Figuratively speaking, it is like trying to eliminate someone with the cold precision of a sniper’s bullet. Dehumanization, in both its passive and active forms, is attempting to erase a person. It attempts to erase a person’s purpose, erase their unique gifts, erase their value, erase their morality, and equate them with expendable animals to be caged, experimented on, or swiftly put down at the perpetrator’s discretion.
One might rightly ask how this immoral act can exist in our so-called enlightened age. You would think that the attempt to relegate a group of people to a subhuman or abstract category would be considered abhorrent in our modern society—especially after the travesties of American slavery, the Holocaust, or the internment of Japanese-Americans during World War II. Surely the emphatic statement, “Never again!” has been the foundational declaration of a wiser, more compassionate world over the last century, has it not?
Yet here we are in the midst of a sweeping new “cancel culture” of hate.
Dehumanization Emerges From Spiritual Disease
If you go by a majority of prevalent “woke” attitudes in American society today, dehumanization is the preferred weapon of choice—especially in the Wild West of social media and rage-filled protests.

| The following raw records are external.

-- ==== Sys2Proof/Laws/State.lean ====
section
/-! SUPPORT. One lemma per field for every named one-field update of the state: what it leaves alone. -/

namespace Sys2Proof.Machine

/-! `setJob` writes `dict` alone. -/
@[simp] theorem setJob_od (s : State) (k : Nat) (j : Job) : (setJob s k j).od = s.od := rfl
@[simp] theorem setJob_blocks (s : State) (k : Nat) (j : Job) : (setJob s k j).blocks = s.blocks := rfl
@[simp] theorem setJob_pending (s : State) (k : Nat) (j : Job) : (setJob s k j).pending = s.pending := rfl
@[simp] theorem setJob_time (s : State) (k : Nat) (j : Job) : (setJob s k j).time = s.time := rfl
@[simp] theorem setJob_timeOffset (s : State) (k : Nat) (j : Job) : (setJob s k j).timeOffset = s.timeOffset := rfl
@[simp] theorem setJob_freeCtr (s : State) (k : Nat) (j : Job) : (setJob s k j).freeCtr = s.freeCtr := rfl
@[simp] theorem setJob_sent (s : State) (k : Nat) (j : Job) : (setJob s k j).sent = s.sent := rfl
@[simp] theorem setJob_evt (s : State) (k : Nat) (j : Job) : (setJob s k j).evt = s.evt := rfl
@[simp] theorem setJob_led (s : State) (k : Nat) (j : Job) : (setJob s k j).led = s.led := rfl
@[simp] theorem setJob_obs (s : State) (k : Nat) (j : Job) : (setJob s k j).obs = s.obs := rfl
@[simp] theorem setJob_pkts (s : State) (k : Nat) (j : Job) : (setJob s k j).pkts = s.pkts := rfl
@[simp] theorem setJob_nextPkt (s : State) (k : Nat) (j : Job) : (setJob s k j).nextPkt = s.nextPkt := rfl
@[simp] theorem setJob_outs (s : State) (k : Nat) (j : Job) : (setJob s k j).outs = s.outs := rfl
@[simp] theorem setJob_nextOut (s : State) (k : Nat) (j : Job) : (setJob s k j).nextOut = s.nextOut := rfl
@[simp] theorem setJob_ports (s : State) (k : Nat) (j : Job) : (setJob s k j).ports = s.ports := rfl
@[simp] theorem setJob_lanes (s : State) (k : Nat) (j : Job) : (setJob s k j).lanes = s.lanes := rfl
@[simp] theorem setJob_lmacs (s : State) (k : Nat) (j : Job) : (setJob s k j).lmacs = s.lmacs := rfl
@[simp] theorem setJob_mem (s : State) (k : Nat) (j : Job) : (setJob s k j).mem = s.mem := rfl
@[simp] theorem setJob_qm (s : State) (k : Nat) (j : Job) : (setJob s k j).qm = s.qm := rfl
@[simp] theorem setJob_pwr (s : State) (k : Nat) (j : Job) : (setJob s k j).pwr = s.pwr := rfl
@[simp] theorem setJob_host (s : State) (k : Nat) (j : Job) : (setJob s k j).host = s.host := rfl
@[simp] theorem setJob_fl (s : State) (k : Nat) (j : Job) : (setJob s k j).fl = s.fl := rfl
@[simp] theorem setJob_ft (s : State) (k : Nat) (j : Job) : (setJob s k j).ft = s.ft := rfl
@[simp] theorem setJob_hbm (s : State) (k : Nat) (j : Job) : (setJob s k j).hbm = s.hbm := rfl
@[simp] theorem setJob_integ (s : State) (k : Nat) (j : Job) : (setJob s k j).integ = s.integ := rfl
@[simp] theorem setJob_ase (s : State) (k : Nat) (j : Job) : (setJob s k j).ase = s.ase := rfl
@[simp] theorem setJob_cls (s : State) (k : Nat) (j : Job) : (setJob s k j).cls = s.cls := rfl
@[simp] theorem setJob_lkp (s : State) (k : Nat) (j : Job) : (setJob s k j).lkp = s.lkp := rfl
@[simp] theorem setJob_mtr (s : State) (k : Nat) (j : Job) : (setJob s k j).mtr = s.mtr := rfl
@[simp] theorem setJob_fw (s : State) (k : Nat) (j : Job) : (setJob s k j).fw = s.fw := rfl
@[simp] theorem setJob_clk (s : State) (k : Nat) (j : Job) : (setJob s k j).clk = s.clk := rfl
@[simp] theorem setJob_io (s : State) (k : Nat) (j : Job) : (setJob s k j).io = s.io := rfl
@[simp] theorem reg_setJob (s : State) (k : Nat) (j : Job) (entry : Nat) : reg (setJob s k j) entry = reg s entry := rfl

/-! `setBank` writes `ase` alone. -/
@[simp] theorem setBank_od (s : State) (k : Nat) (b : AseBank) : (setBank s k b).od = s.od := rfl
@[simp] theorem setBank_blocks (s : State) (k : Nat) (b : AseBank) : (setBank s k b).blocks = s.blocks := rfl
@[simp] theorem setBank_pending (s : State) (k : Nat) (b : AseBank) : (setBank s k b).pending = s.pending := rfl
@[simp] theorem setBank_time (s : State) (k : Nat) (b : AseBank) : (setBank s k b).time = s.time := rfl
@[simp] theorem setBank_timeOffset (s : State) (k : Nat) (b : AseBank) : (setBank s k b).timeOffset = s.timeOffset := rfl
@[simp] theorem setBank_freeCtr (s : State) (k : Nat) (b : AseBank) : (setBank s k b).freeCtr = s.freeCtr := rfl
@[simp] theorem setBank_sent (s : State) (k : Nat) (b : AseBank) : (setBank s k b).sent = s.sent := rfl
@[simp] theorem setBank_evt (s : State) (k : Nat) (b : AseBank) : (setBank s k b).evt = s.evt := rfl
@[simp] theorem setBank_led (s : State) (k : Nat) (b : AseBank) : (setBank s k b).led = s.led := rfl
@[simp] theorem setBank_obs (s : State) (k : Nat) (b : AseBank) : (setBank s k b).obs = s.obs := rfl
@[simp] theorem setBank_pkts (s : State) (k : Nat) (b : AseBank) : (setBank s k b).pkts = s.pkts := rfl
@[simp] theorem setBank_nextPkt (s : State) (k : Nat) (b : AseBank) : (setBank s k b).nextPkt = s.nextPkt := rfl
@[simp] theorem setBank_outs (s : State) (k : Nat) (b : AseBank) : (setBank s k b).outs = s.outs := rfl
@[simp] theorem setBank_nextOut (s : State) (k : Nat) (b : AseBank) : (setBank s k b).nextOut = s.nextOut := rfl
@[simp] theorem setBank_ports (s : State) (k : Nat) (b : AseBank) : (setBank s k b).ports = s.ports := rfl
@[simp] theorem setBank_lanes (s : State) (k : Nat) (b : AseBank) : (setBank s k b).lanes = s.lanes := rfl
@[simp] theorem setBank_lmacs (s : State) (k : Nat) (b : AseBank) : (setBank s k b).lmacs = s.lmacs := rfl
@[simp] theorem setBank_mem (s : State) (k : Nat) (b : AseBank) : (setBank s k b).mem = s.mem := rfl
@[simp] theorem setBank_qm (s : State) (k : Nat) (b : AseBank) : (setBank s k b).qm = s.qm := rfl
@[simp] theorem setBank_pwr (s : State) (k : Nat) (b : AseBank) : (setBank s k b).pwr = s.pwr := rfl
@[simp] theorem setBank_host (s : State) (k : Nat) (b : AseBank) : (setBank s k b).host = s.host := rfl
@[simp] theorem setBank_fl (s : State) (k : Nat) (b : AseBank) : (setBank s k b).fl = s.fl := rfl
@[simp] theorem setBank_ft (s : State) (k : Nat) (b : AseBank) : (setBank s k b).ft = s.ft := rfl
@[simp] theorem setBank_hbm (s : State) (k : Nat) (b : AseBank) : (setBank s k b).hbm = s.hbm := rfl
@[simp] theorem setBank_integ (s : State) (k : Nat) (b : AseBank) : (setBank s k b).integ = s.integ := rfl
@[simp] theorem setBank_dict (s : State) (k : Nat) (b : AseBank) : (setBank s k b).dict = s.dict := rfl
@[simp] theorem setBank_cls (s : State) (k : Nat) (b : AseBank) : (setBank s k b).cls = s.cls := rfl
@[simp] theorem setBank_lkp (s : State) (k : Nat) (b : AseBank) : (setBank s k b).lkp = s.lkp := rfl
@[simp] theorem setBank_mtr (s : State) (k : Nat) (b : AseBank) : (setBank s k b).mtr = s.mtr := rfl
@[simp] theorem setBank_fw (s : State) (k : Nat) (b : AseBank) : (setBank s k b).fw = s.fw := rfl
@[simp] theorem setBank_clk (s : State) (k : Nat) (b : AseBank) : (setBank s k b).clk = s.clk := rfl
@[simp] theorem setBank_io (s : State) (k : Nat) (b : AseBank) : (setBank s k b).io = s.io := rfl
@[simp] theorem reg_setBank (s : State) (k : Nat) (b : AseBank) (entry : Nat) : reg (setBank s k b) entry = reg s entry := rfl

/-! `setMailbox` writes `dict` alone. -/
@[simp] theorem setMailbox_od (s : State) (fn : Nat) (m : Mailbox) : (setMailbox s fn m).od = s.od := rfl
@[simp] theorem setMailbox_blocks (s : State) (fn : Nat) (m : Mailbox) : (setMailbox s fn m).blocks = s.blocks := rfl
@[simp] theorem setMailbox_pending (s : State) (fn : Nat) (m : Mailbox) : (setMailbox s fn m).pending = s.pending := rfl
@[simp] theorem setMailbox_time (s : State) (fn : Nat) (m : Mailbox) : (setMailbox s fn m).time = s.time := rfl
@[simp] theorem setMailbox_timeOffset (s : State) (fn : Nat) (m : Mailbox) : (setMailbox s fn m).timeOffset = s.timeOffset := rfl
@[simp] theorem setMailbox_freeCtr (s : State) (fn : Nat) (m : Mailbox) : (setMailbox s fn m).freeCtr = s.freeCtr := rfl
@[simp] theorem setMailbox_sent (s : State) (fn : Nat) (m : Mailbox) : (setMailbox s fn m).sent = s.sent := rfl
@[simp] theorem setMailbox_evt (s : State) (fn : Nat) (m : Mailbox) : (setMailbox s fn m).evt = s.evt := rfl
@[simp] theorem setMailbox_led (s : State) (fn : Nat) (m : Mailbox) : (setMailbox s fn m).led = s.led := rfl
@[simp] theorem setMailbox_obs (s : State) (fn : Nat) (m : Mailbox) : (setMailbox s fn m).obs = s.obs := rfl
@[simp] theorem setMailbox_pkts (s : State) (fn : Nat) (m : Mailbox) : (setMailbox s fn m).pkts = s.pkts := rfl
@[simp] theorem setMailbox_nextPkt (s : State) (fn : Nat) (m : Mailbox) : (setMailbox s fn m).nextPkt = s.nextPkt := rfl
@[simp] theorem setMailbox_outs (s : State) (fn : Nat) (m : Mailbox) : (setMailbox s fn m).outs = s.outs := rfl
@[simp] theorem setMailbox_nextOut (s : State) (fn : Nat) (m : Mailbox) : (setMailbox s fn m).nextOut = s.nextOut := rfl
@[simp] theorem setMailbox_ports (s : State) (fn : Nat) (m : Mailbox) : (setMailbox s fn m).ports = s.ports := rfl
@[simp] theorem setMailbox_lanes (s : State) (fn : Nat) (m : Mailbox) : (setMailbox s fn m).lanes = s.lanes := rfl
@[simp] theorem setMailbox_lmacs (s : State) (fn : Nat) (m : Mailbox) : (setMailbox s fn m).lmacs = s.lmacs := rfl
@[simp] theorem setMailbox_mem (s : State) (fn : Nat) (m : Mailbox) : (setMailbox s fn m).mem = s.mem := rfl
@[simp] theorem setMailbox_qm (s : State) (fn : Nat) (m : Mailbox) : (setMailbox s fn m).qm = s.qm := rfl
@[simp] theorem setMailbox_pwr (s : State) (fn : Nat) (m : Mailbox) : (setMailbox s fn m).pwr = s.pwr := rfl
@[simp] theorem setMailbox_host (s : State) (fn : Nat) (m : Mailbox) : (setMailbox s fn m).host = s.host := rfl
@[simp] theorem setMailbox_fl (s : State) (fn : Nat) (m : Mailbox) : (setMailbox s fn m).fl = s.fl := rfl
@[simp] theorem setMailbox_ft (s : State) (fn : Nat) (m : Mailbox) : (setMailbox s fn m).ft = s.ft := rfl
@[simp] theorem setMailbox_hbm (s : State) (fn : Nat) (m : Mailbox) : (setMailbox s fn m).hbm = s.hbm := rfl
@[simp] theorem setMailbox_integ (s : State) (fn : Nat) (m : Mailbox) : (setMailbox s fn m).integ = s.integ := rfl
@[simp] theorem setMailbox_ase (s : State) (fn : Nat) (m : Mailbox) : (setMailbox s fn m).ase = s.ase := rfl
@[simp] theorem setMailbox_cls (s : State) (fn : Nat) (m : Mailbox) : (setMailbox s fn m).cls = s.cls := rfl
@[simp] theorem setMailbox_lkp (s : State) (fn : Nat) (m : Mailbox) : (setMailbox s fn m).lkp = s.lkp := rfl
@[simp] theorem setMailbox_mtr (s : State) (fn : Nat) (m : Mailbox) : (setMailbox s fn m).mtr = s.mtr := rfl
@[simp] theorem setMailbox_fw (s : State) (fn : Nat) (m : Mailbox) : (setMailbox s fn m).fw = s.fw := rfl
@[simp] theorem setMailbox_clk (s : State) (fn : Nat) (m : Mailbox) : (setMailbox s fn m).clk = s.clk := rfl
@[simp] theorem setMailbox_io (s : State) (fn : Nat) (m : Mailbox) : (setMailbox s fn m).io = s.io := rfl
@[simp] theorem reg_setMailbox (s : State) (fn : Nat) (m : Mailbox) (entry : Nat) : reg (setMailbox s fn m) entry = reg s entry := rfl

White people, political conservatives and the unborn appear to be the popular new targets, and are now sharing space with historically-oppressed minority groups. Yet the hatred directed at them still reeks of the age-old spiritual diseases of racism, bigotry, and rebellion against God.
Needless to say, it is astonishing to find how easily these twisted, hateful attitudes have become the endorsed rhetoric of our time. The latest diatribes against another race or creed is no more acceptable than when they were spoken against the Jews in Nazi Germany or African-Americans in the Old South. And yet such similar malevolence against certain brothers and sisters of our society is often celebrated by our ruling elites and propagated by corporate mainstream media as a way to control the populace through division or to intimidate those who stand in the way of their influence and power.
Today’s virtual murderers, regardless of their particular ideology or political bent, utilize the evil process of dehumanization so they can justify their violent behavior towards their “enemies” in the hope of erasing their opposing ideas from view. As journalist Slavenka Drakulic once explained it, “When a person is reduced to an abstraction, one is free to hate him because the moral obstacle has already been abolished.” Or as Aleksandr Solzhenitsyn put it: “To do evil a human being must first of all believe that what he’s doing is good.”
The problem with using dehumanization as a vehicle for righteous indignation, however, is that it doesn’t have a shred of moral integrity in its makeup. The Bible, the God-breathed standard for morality and ethics, doesn’t allow for this kind of evil among men. Why? Because the Bible has revealed to us this great truth: human beings were created in the image of God!
Dehumanization Disrespects The Image Of God
Indeed, from the beginning of the Biblical narrative, we are told that mankind is unique among creation because men and women, unlike the other living creatures on Earth, have been created in the likeness of God. “God created man in his own image, in the image of God he created him; male and female he created them” (Genesis 1:27).
This is why murder is considered so heinous. The shedding of human blood is a rebellious assault against the unique and sacred relationship between God and those who bear His image on earth (Genesis 9:6).
What an amazing thought to know that we all bear, in some profound way, the image of God regardless of race, creed or societal standing.